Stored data
>>>
/-- R345 (D26): a `Load` move writes the bytes from 0x200 on and nothing else; one longer than 3584 bytes fails and writes
nothing. -/
def Obligations.LoadMoveWritesTheProgram : Prop :=
  ∀ (s : State) (bytes : List Byte), s.nextMove = .load bytes →
    (bytes.length ≤ 3584 → ∃ m : Memory, step s = .next { s.moveTaken with mem := m, answer := none } ∧
      ∀ a, Memory.read m a =
        if 0x200 ≤ a ∧ a < 0x200 + bytes.length then bytes.getD (a - 0x200) 0#8 else Memory.read s.mem a) ∧
    (3584 < bytes.length → step s = .next { s.moveTaken with answer := some .programTooLarge })

/-! ### The end of a run -/

/-- R151 (D29), R192: from a normal end (Running at a jump to itself), any number of steps with no host action between them
leaves the whole state of the CORE unchanged. -/
def Obligations.NormalEndLastsForever : Prop :=
  ∀ (k : Nat) (s : State), s.normalEnd → (∀ j, j < k → ∃ inp, s.hostMove j = .request inp) →
    ∃ t, Host.Core.run Sys2Proof.core k s = .next t ∧ SameCore s t
end

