/-- The bytes of a range, one by one. -/
theorem Memory.readBytes_eq_map (m : Memory) (a n : Nat) :
    Memory.readBytes m a n = (List.range n).map (fun r => Memory.read m (a + r)) := by
  apply List.ext_getElem
  · simp
  · intro k hk _
    simp [Memory.getElem_readBytes m a n k hk]

/-- A sprite within memory, or one of no rows, is drawn (R175). -/
theorem exec_drw_of_in_range {s : State} (x y : Reg) {n : Fin 16} (h : n.val = 0 ∨ s.I.toNat + n.val ≤ 0x1000) :
    exec (.drw x y n) s = complete (committed (.drw x y n) s) :=
  exec_of_not_errorCase (fun _ ⟨hn, hout, _⟩ => by omega) (not_holds (by simp) s)

/-- Digits within memory are stored (R253). -/
theorem exec_ldB_of_in_range {s : State} (x : Reg) (h : s.I.toNat + 2 ≤ 0xFFF) :
    exec (.ldB x) s = complete (s.advance.setMem (Memory.writeBytes s.mem s.I.toNat (bcdDigits s.V[x.val]))) :=
  exec_of_not_errorCase (fun _ ⟨hout, _⟩ => by omega) (not_holds (by simp) s)

/-- A run of registers within memory is stored (R254). -/
theorem exec_stRegs_of_in_range {s : State} {x : Reg} (h : s.I.toNat + x.val ≤ 0xFFF) :
    exec (.stRegs x) s = complete (s.advance.setMem (Memory.writeBytes s.mem s.I.toNat (s.regsUpTo x))) :=
  exec_of_not_errorCase (fun _ ⟨hout, _⟩ => by omega) (not_holds (by simp) s)

/-- A run of registers within memory is loaded (R255). -/
theorem exec_ldRegs_of_in_range {s : State} {x : Reg} (h : s.I.toNat + x.val ≤ 0xFFF) :
    exec (.ldRegs x) s =
      complete (s.advance.setV (loadRegsFrom s.V 0 (Memory.readBytes s.mem s.I.toNat (x.val + 1)))) :=
  exec_of_not_errorCase (fun _ ⟨hout, _⟩ => by omega) (not_holds (by simp) s)

/-- Settles O27: within memory DXYN draws the bytes of its range, and past 0xFFF it raises the record of its error case. -/
theorem drwDrawsTheSpriteAtI : Obligations.DrwDrawsTheSpriteAtI := by
  unfold Obligations.DrwDrawsTheSpriteAtI
  intro x y n s
  refine ⟨decode_drw x y n, ?drawn, ?out_of_bounds⟩
  case drawn =>
    rintro hin d rfl
    rw [exec_drw_of_in_range x y hin, ← Memory.readBytes_eq_map]; rfl
  case out_of_bounds =>
    rintro hn hout e rfl
    exact exec_of_errorCase ⟨by omega, by omega, rfl⟩

/-- Each digit stands at its address (R253, D17). -/
theorem read_writeBytes_bcdDigits (m : Memory) (a : Nat) (v : Byte) :
    (Memory.read (Memory.writeBytes m a (bcdDigits v)) a).toNat = v.toNat / 100 ∧
    (Memory.read (Memory.writeBytes m a (bcdDigits v)) (a + 1)).toNat = v.toNat / 10 % 10 ∧
    (Memory.read (Memory.writeBytes m a (bcdDigits v)) (a + 2)).toNat = v.toNat % 10 := by
  have hv := v.isLt
  simp only [Memory.read_writeBytes, bcdDigits]
  refine ⟨?_, ?_, ?_⟩ <;> simp <;> omega

/-- Settles O47: the three digits fit a byte each; past 0xFFF the record is that of the error case. -/
theorem ldBStoresTheDigits : Obligations.LdBStoresTheDigits := by
  unfold Obligations.LdBStoresTheDigits
  intro x s
  refine ⟨decode_ldB x, ?stored, ?out_of_bounds⟩
  case stored =>
    intro hin
    obtain ⟨hhundreds, htens, hones⟩ := read_writeBytes_bcdDigits s.mem s.I.toNat s.V[x.val]
    exact ⟨_, exec_ldB_of_in_range x hin, hhundreds, htens, hones, fun a ha => Memory.read_writeBytes_outside _ _ _ _ ha⟩
  case out_of_bounds =>
    rintro hout e rfl
    exact exec_of_errorCase ⟨hout, rfl⟩

/-- A dumped register stands at its place in the run (R254). -/
theorem read_writeBytes_regsUpTo (m : Memory) (a : Nat) (s : State) {x k : Reg} (h : k ≤ x) :
    Memory.read (Memory.writeBytes m a (s.regsUpTo x)) (a + k.val) = s.V[k.val] := by
  have hk : k.val < x.val + 1 := Nat.lt_succ_of_le h
  rw [Memory.read_writeBytes, State.length_regsUpTo, if_pos (by omega), Nat.add_sub_cancel_left,
    State.getElem_regsUpTo s x k.val hk]

/-- Settles O48: the dump writes the run at I; past 0xFFF the record is that of the error case. -/
theorem stRegsDumpsTheRegisters : Obligations.StRegsDumpsTheRegisters := by
  unfold Obligations.StRegsDumpsTheRegisters
  intro x s
  refine ⟨decode_stRegs x, ?dumped, ?out_of_bounds⟩
  case dumped =>
    intro hin
    refine ⟨_, exec_stRegs_of_in_range hin, fun k => read_writeBytes_regsUpTo _ _ _, fun a ha => ?_⟩
    exact Memory.read_writeBytes_outside _ _ _ _ (by simpa using ha)
  case out_of_bounds =>
    rintro hout e rfl
    exact exec_of_errorCase ⟨hout, rfl⟩

/-- After a load from memory the registers up to X hold the run's bytes, the others what they held (R255). -/
theorem getElem_loadRegsFrom_readBytes (v : Vector Byte 16) (m : Memory) (a : Nat) (x k : Reg) :
    (loadRegsFrom v 0 (Memory.readBytes m a (x.val + 1)))[k.val] =
      if k ≤ x then Memory.read m (a + k.val) else v[k.val] := by
  rw [getElem_loadRegsFrom, Memory.length_readBytes]
  by_cases hk : k ≤ x
  · have hlt : k.val < x.val + 1 := Nat.lt_succ_of_le hk
    have hlen : k.val < (Memory.readBytes m a (x.val + 1)).length := by simpa using hlt
    rw [if_pos (by omega), if_pos hk, Nat.sub_zero, List.getD_eq_getElem _ _ hlen, Memory.getElem_readBytes]
  · have hge : ¬ k.val ≤ x.val := hk
    rw [if_neg (by omega), if_neg hk]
<<<
Work task:
Lines with the string "simpa": say how many appear in the entries above, giving the number alone.

Written answer:
2